Unit testing frameworks, which help simplify the process of unit testing, have been developed for a wide variety of languages. It is generally possible to perform unit testing without the support of specific framework by writing client code that exercises the units under test and uses assertion, exception, or early exit mechanisms to signal failure. This approach is valuable in that there is a non-negligible barrier to the adoption of unit testing. However, it is also limited in that many advanced features of a proper framework are missing or must be hand-coded.

Some of the popular Open Source Testing Frameworks available for Java are listed below:

JUnit
JUnit is a regression testing framework written by Erich Gamma and Kent Beck. It is used by the developer who implements unit tests in Java.

JUnit-addons
JUnit-addons is a collection of helper classes for JUnit.

JUnitDoclet
JUnitDoclet lowers the step toward JUnit. It generates skeletons of TestCases based on your application source code. And it supports you to reorganize tests during refactoring.

JUnitEE
JUnitEE is a simple extension to JUnit which allows standard test cases to be run from within a J2EE application server. It is composed primarily of a servlet which outputs the test results as html.

JUnitPerf
JUnitPerf is a collection of JUnit test decorators used to measure the performance and scalability of functionality contained within existing JUnit tests.

DbUnit
DbUnit is a JUnit extension (also usable with Ant) targeted for database-driven projects that, among other things, puts your database into a known state between test runs.
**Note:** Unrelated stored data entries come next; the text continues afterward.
/-- The accumulators a command names. -/
def CmdOp.accs : CmdOp → List (BitVec 3)
  | .mma _ _ a _ _ | .mzero a _ | .mrd a | .mwr a _ => [a]
  | .maccd a b => [a, b]
  | .epi fn a b _ _ => if fn = 5 || fn = 6 then [a, b] else [a]
  | .mark _ | .copy | .scan _ _ _ | .list _ _ _ _ _ _ _ | .mldb _ _ _ | .mrel | .swb | .swbAcc _ _ _ => []

/-- ATY and OTY of the accumulators after a queued command. -/
def accStep (vs : List (Ty × Ty)) : CmdOp → List (Ty × Ty)
  | .mzero a ty | .mwr a ty => vs.set a.toNat (ty, ty)
  | .maccd a b => vs.set a.toNat (vs.getD b.toNat (.f32, .f32))
  | .epi fn a _ ty _ =>
    if fn = 7 then vs.set a.toNat (if ty == .f32 then (.f32, .f32) else ((vs.getD a.toNat (.f32, .f32)).1, ty)) else vs
  | .mark _ | .copy | .scan _ _ _ | .list _ _ _ _ _ _ _ | .mma _ _ _ _ _ | .mldb _ _ _ | .mrel | .mrd _ | .swb | .swbAcc _ _ _ => vs

/-- Commands of the stream's queue and of its open block, in order. -/
def State.cmds (s : State) : List CmdOp := s.me.cq.map (·.op) ++ s.effs.filterMap fun | .cmd c => some c.op | _ => none

/-- ATY and OTY as the M stream sees them at issue. -/
def accView (s : State) (a : BitVec 3) : Ty × Ty :=
  (s.cmds.foldl accStep (s.my.acc.toList.map fun x => (x.aty, x.oty))).getD a.toNat (.f32, .f32)

/-! ## Checks at issue (R399) -/

/-- Check 1: the space, the bound handle, the type and MCV of a stream register. -/
def regTrap (s : State) (i : BitVec 4) (inPlace : Bool) (ty : Option Ty) : Option (Nat × W64) :=
  let v := s.sreg i
  let sp := sSp v
  if sp > 3 || (inPlace && sp != 1 && sp != 2) || ((sp == 0 || sp == 3) && !v.getLsbD 63) || v.getLsbD 400 ||
    (match ty with | some t => v.extractLsb' 51 5 != t.code | none => false) then some (cILLOP, i.zeroExtend 64)
  else none

/-- Check 2 failing. -/
def accTrap (bad : Bool) (a : BitVec 3) : Option (Nat × W64) := if bad then some (cILLOP, a.zeroExtend 64) else none

def sStrideN (v : BitVec 512) (k : Nat) : Nat := sField v (160 + 64 * k) 48
def sScb (v : BitVec 512) : Nat := sField v 80 48
def sScs (v : BitVec 512) : Nat := sField v 128 16

/-- Block scales of a line of one operand block: K / 8 for e2m1, none for other types. -/
def scalesOf (ty : Ty) : Nat := if ty == .e2m1 then 32 else 0
/-- Bytes of n scales a line with the band scale. -/
def scaleBytes (n : Nat) : Nat := if n = 0 then 0 else (64 * n + 2 + 63) / 64 * 64

/-- Check 3 for an operand: BASE and the strides that must be multiples of 64, and the scales of e2m1 (R234). -/
def operandTrap (s : State) (i : BitVec 4) (st2 : Bool) (nsc : Nat) : Option (Nat × W64) :=
  let v := s.sreg i
  if sBase v % 64 ≠ 0 || sStrideN v 1 % 64 ≠ 0 || (st2 && sStrideN v 2 % 64 ≠ 0) ||
    (nsc ≠ 0 && (sScb v % 2 ≠ 0 || sScs v < 64 * nsc + 2)) then some (cALIGN, i.zeroExtend 64)
  else none

/-- Whether an operand is fetched through its handle (R200). -/
def fetched (v : BitVec 512) : Bool := sSp v == 0 || sSp v == 3

/-- Check 4: the handle of a fetched operand. -/
def imageTrap (s : State) (i : BitVec 4) (n : Nat) : Option (Nat × W64) :=
  if fetched (s.sreg i) then handleTrap s (sHdl (s.sreg i)) n else none

/-- Check 5 (R119, R400): the lease is held; lost at a cap, the command waits; otherwise LEASEERR. -/
def leaseCheck (s : State) : Option Res :=
  let sh := shellAt s s.cur.core
  if sh.holder = some s.cur.core then none
  else if sh.reqs.contains s.cur.core || sh.reqs.contains (96 + s.cur.core) then some (.hold .lease s)
  else some (.trap cLEASEERR 0)
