/-- Whether a task acquires before it runs: one that a predecessor's completion or joindec made READY, one that took a count of an event,
and a spawned one (R93, R94, R332). -/
def Task.acquires (t : Task) : Bool := t.fld 48 16 ≠ 0 || t.fld 112 16 ≠ 0 || (!t.queued && !t.isNode)

/-- The fields of the task of a job. -/
def State.modJobTask (s : State) (tid : Nat) (f : Task → Task) : State :=
  { s with jobs := s.jobs.map fun k => if k.t.tid == tid then { k with t := f k.t } else k }
/-- The task over no iteration that ends, or goes on ending, at a core's turn (R90). -/
def emptyTurn (s : State) (core : Nat) : Option Job :=
  s.jobs.find? fun j => j.q == core && (j.st == .ending || (j.st == .ready && emptyRange j)) && (j.t.stm .a).fwait.isNone

/-- R107, R108, R90: a dispatch turn; one that serves a pre-empted task is taken by its resumption. First, tasks held for an overflow
slot try again (notes/assumptions/95.md). -/
def execDispatchTurn (core : Nat) (s : State) : Out :=
  let s := unstick s
  match emptyTurn s core with
  | some j =>
    let s := actSync (s.setJobSt j.t.tid .ending) (dieOf core) j.t.cls
    withFrame s j.t (fun s w => s.modJobTask j.t.tid fun t => t.modStm .a fun st => { st with fwait := some (w, t.fld 64 48) }) fun s l =>
      if joinsFit j.t (endKeys s j.t l) s then .next (finishTask { s with jobs := s.jobs.filter fun k => k.t.tid != j.t.tid } j.t 0 l)
      else .next (armFull (s.modJobTask j.t.tid fun t => { t with list := some l }) j.t.cid)
  | none =>
    match turnPick (latch s) core, freeSlot s core with
    | some (j, s1), some slot =>
      if j.t.saved then .next s
      else
        let o := openSlot s1 core slot j.t.cid
        let s2 := if j.t.acquires then o.dropViews core j.t.cid .package else o
        let line := s2.aborts.any fun a => a.1 == j.t.cid && a.2.1 == j.t.abgrp
        let t := { j.t with
          line := line, since := s2.cycle, unread := true, mtask := false, preempt := false
          st := (Vector.replicate 4 EStream.empty).set 0 { EStream.empty with live := true, first := true } }
        loadSet (settle (s2.setTask core slot t) core) core slot
    | _, _ => .next s

/-! ## Ageing, stealing, splitting (R106, R110, R111, R113) -/

/-- R106: a task has spent AGE cycles in its queue. -/
def execAgeExpiry (core tid : Nat) (s : State) : Out :=
  .next { s with jobs := s.jobs.map fun j =>
    if j.st == .ready && j.q == core && j.t.tid == tid && s.cycle - j.t.since ≥ ageOf s then { j with aged := true } else j }

/-- The home die of a staged instance. -/
def stageHome (s : State) (t : Task) : Option Nat := (stageTab s t.part).map (·.home)

/-- Whether an idle core may take a waiting task: aged, not pre-empted, and a staged instance only on its home die. -/
def stealable (s : State) (core : Nat) (j : Job) : Bool :=
  j.st == .ready && j.aged && !j.t.saved && (match stageHome s j.t with | some h => dieOf core == h | none => true)

/-- The cores asked at the three levels of R110. -/
def stealLevels (s : State) (core : Nat) : List (List Nat) :=
  [(List.range 96).filter fun c => eightOf c == eightOf core && c != core,
   (List.range 96).filter fun c => dieOf c == dieOf core && eightOf c != eightOf core,
   (List.range 96).filter fun c => dieOf c != dieOf core && dieOk s (dieOf c)]

/-- The lowest iteration not begun and the end of a resident range part (R111, R113). -/
def partSpan (s : State) (t : Task) : Nat × Nat :=
  if t.staged then (match stageTab s t.part with | some x => (x.next, x.hi) | none => (0, 0))
  else (t.c.iter.toNat + 1, t.hi.toNat)

/-- The resident range task of a level whose remaining interval is longest, the lower core on ties. -/
def longestPart (s : State) (cores : List Nat) : Option (Nat × Nat) :=
  (cores.flatMap fun c => ((residents s c).filter fun e => e.2.range && !e.2.aborted && !e.2.unread).map fun e => (c, e.1)).foldl
    (fun b r =>
      let len (r : Nat × Nat) : Nat := let p := partSpan s (s.task r.1 r.2); p.2 - p.1
      match b with
      | none => some r
      | some q => if len r > len q then some r else b) none

/-- The range task of a part is known to have one more part (R111). -/
def addPart (s : State) (core slot : Nat) : State × Nat :=
  let t := s.task core slot
  match s.parts.find? (fun p => p.key == t.grp) with
  | some _ => ({ s with parts := s.parts.map fun p => if p.key == t.grp then { p with live := p.live + 1 } else p }, t.grp)
  | none =>
    let k := s.uid
    ({ (s.setTask core slot { t with grp := k, succ := [] }) with uid := k + 1, parts := s.parts ++ [⟨k, 2, 0, t.succ, false⟩] }, k)

/-- A task stands in a core's queue: the cores of its eight may ask again, and its stream is on the die's list (R108, R110). -/
def queued (s : State) (core cls : Nat) : State :=
  actSync { s with sch := { s.sch with asked := s.sch.asked.filter fun a => eightOf a.1 != eightOf core } } (dieOf core) cls

/-- R111: the split of a resident part for a thief; none is a refusal. -/
def splitPart (s : State) (thief core slot : Nat) : Option State :=
  let t := s.task core slot
  let (cur, hi) := partSpan s t
  let n := hi - cur
  let g := max (t.fld 336 16) 1
  if n < 2 * g then none
  else
    let mid := cur + (n + 1) / 2
    if t.staged then
      match stageTab s t.part with
      | none => none
      | some x =>
        let key := s.uid
        let s := { s with uid := key + 1, stages := s.stages.map fun y => if y.key == x.key then { y with hi := mid } else y }
        let y : StageTab := ⟨key, x.grp, dieOf thief, mid, hi, mid, [], []⟩
        let base : Task := { Task.empty with
          live := true, trec := t.trec, cid := t.cid, seq := t.seq, pblk := t.pblk, fn := t.fn, queued := t.queued
          replay := t.replay, grp := t.grp, hi := t.hi }
        let (s, y) := stageReady base (t.fld 352 6 + 1) s y
        some { s with stages := s.stages ++ [y] }
    else
      let (s, k) := addPart s core slot
      let s := s.modTask core slot fun t => { t with hi := BitVec.ofNat 32 mid }
      let rec_ := setField (setField t.trec 128 32 mid) 160 32 hi
      let nt : Task := { Task.empty with
        live := true, tid := s.uid, trec := rec_, cid := t.cid, seq := t.seq, pblk := t.pblk, fn := t.fn, queued := t.queued
        replay := t.replay, grp := k, hi := BitVec.ofNat 32 hi, readyAt := s.timebase.toNat, since := s.cycle
        c := { Csrs.empty with iter := BitVec.ofNat 32 mid } }
      some (queued { s with uid := s.uid + 1, jobs := s.jobs ++ [⟨nt, .ready, thief, false, [], [], [], none⟩] } thief t.cls)

/-- One level of a request: the stealable task with the earliest ready time, else a split. -/
def askLevel (s : State) (core : Nat) (cores : List Nat) : Option State :=
  let js := s.jobs.filter fun j => stealable s core j && cores.contains j.q
  let best := js.foldl (fun b j => match b with
    | none => some j
    | some k => if j.t.readyAt < k.t.readyAt || (j.t.readyAt == k.t.readyAt && j.q < k.q) then some j else b) none
  match best with
  | some j => some (queued (actSync { s with jobs := (s.jobs.filter fun k => k.t.tid != j.t.tid) ++
      [{ j with q := core, aged := false, t := { j.t with since := s.cycle } }] } (dieOf j.q) j.t.cls) core j.t.cls)
  | none =>
    match longestPart s cores with
    | some (c, sl) => splitPart s core c sl
    | none => none

/-- Whether a core may ask: it has found nothing since a task last entered a queue of its eight, or AGE cycles ago. -/
def mayAsk (s : State) (core : Nat) : Bool := let a := tget 0 s.sch.asked core; a = 0 || s.cycle ≥ a - 1 + ageOf s

/-- R110: an idle core asks. -/
def execStealRequest (core : Nat) (s : State) : Out :=
  if core < 96 && dieOk s (dieOf core) && (freeSlot s core).isSome && (queueOf s core).isEmpty && mayAsk s core then
    .next (((stealLevels s core).findSome? (askLevel s core)).getD
      { s with sch := { s.sch with asked := tput 0 s.sch.asked core (s.cycle + 1) } })
  else .next s

/-! ## Pre-emption (R109, R151 to R153, R266) -/

/-- Save frames in use on a die. -/
def framesUsed (s : State) (die : Nat) : Nat := (s.jobs.filter fun j => j.frame == some die).length

/-- A save frame of a die is written or read, that of the number in use (R16, R266; DESIGN CHOICE, notes/assumptions/105.md). -/
def touchFrame (s : State) (die : Nat) : State :=
  touchHbm s (hbmKey die (((tget 0 s.svbase die).toNat % 2 ^ 45 + framesUsed s die * 2 ^ 20) % hbmBytes))

/-- The resident task that a core pre-empts now, by the cases of R109 in their precedence. -/
def victim (s : State) (core : Nat) : Option Nat :=
  let q := queueOf s core
  let rs := residents s core
  let first := rs.filter fun e => q.any fun j => j.t.cls < e.2.cls
  let worst := first.foldl (fun b e => match b with
    | none => some e
    | some k => if e.2.cls > k.2.cls || (e.2.cls == k.2.cls && e.2.since > k.2.since) then some e else b) none
  let third := rs.find? fun e => e.2.mtask && q.any fun j => j.t.cls < e.2.cls && hasM s j == some true
  let late := rs.filter fun e => s.cycle - e.2.since > quantum s e.2.stream && q.any fun j => j.t.cls ≤ e.2.cls
  let longest := late.foldl (fun b e => match b with
    | none => some e
    | some k => if e.2.since < k.2.since then some e else b) none
  (if rs.length = 4 then worst else none).map (·.1) |>.orElse fun _ => third.map (·.1) |>.orElse fun _ => longest.map (·.1)
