-- ==== Sys2Proof/Machine/Core.lean ====
section
/-! DEFINITION. The machine behind the host's interface. -/

noncomputable section

def Sys2Proof.core : Host.Core := { State := Sys2Proof.Machine.State, Fault := Sys2Proof.Machine.Fault, Refusal := Sys2Proof.Machine.Refusal, step := Sys2Proof.Machine.step, reset := Sys2Proof.Machine.State.reset }

end
end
This is an excellent way to avoid the myriad of problems that can occur when one test case corrupts the database and causes subsequent tests to fail or exacerbate the damage.

EasyMock
EasyMock provides Mock Objects for interfaces in JUnit tests by generating them on the fly using Java's proxy mechanism. Due to EasyMock's unique style of recording expectations, most refactorings will not affect the Mock Objects. So EasyMock is a perfect fit for Test-Driven Development.

MockObjects
Mock Objects is a test-first development process for building object-oriented software and a generic unit testing framework that supports that process. Our first implementation is in Java, largely because that's what we've been working in, but also because it has a stable set of APIs that are suitable for writing Mock Objects.

Mockrunner
Mockrunner is a lightweight framework for unit testing applications in the J2EE environment.

Unitils
Unitils is an open source library aimed at making unit testing easy and maintainable. Unitils builds further on existing libraries like DBUnit and EasyMock and integrates with JUnit and TestNG. Unitils provides general asserion utilities, support for database testing, support for testing with mock objects and offers integration with Spring and Hibernate.

TestNG
TestNG is a testing framework inspired from JUnit and NUnit but introducing some new functionalities that make it more powerful and easier to use.

XMLUnit
XMLUnit for Java provides two JUnit extension classes, XMLAssert and XMLTestCase, that allow assertions to be made about:

  • The differences between two pieces of XML
  • The outcome of transforming a piece of XML using XSLT
  • The evaluation of an XPath expression on a piece of XML
  • The validity of a piece of XML
  • Individual nodes in a piece of XML that are exposed by DOM Traversal XMLUnit for Java can also treat HTML content (even badly-formed HTML) as valid XML to allow these assertions to be made about the content of web pages too.

XHTMLUnit
XHTMLUnit builds on JUnit and XMLUnit in order to provide testing and validation of generated XHTML code.

Cactus
Cactus is a simple test framework for unit testing server-side java code (Servlets, EJBs, Tag Libs, Filters, ...). The intent of Cactus is to lower the cost of writing tests for server-side code. It uses JUnit and extends it.

HttpUnit
HttpUnit is a framework based on JUnit, which allows the implementation of automated test scripts for Web applications. It is best suited for the implementation of automated functional tests, or acceptance tests.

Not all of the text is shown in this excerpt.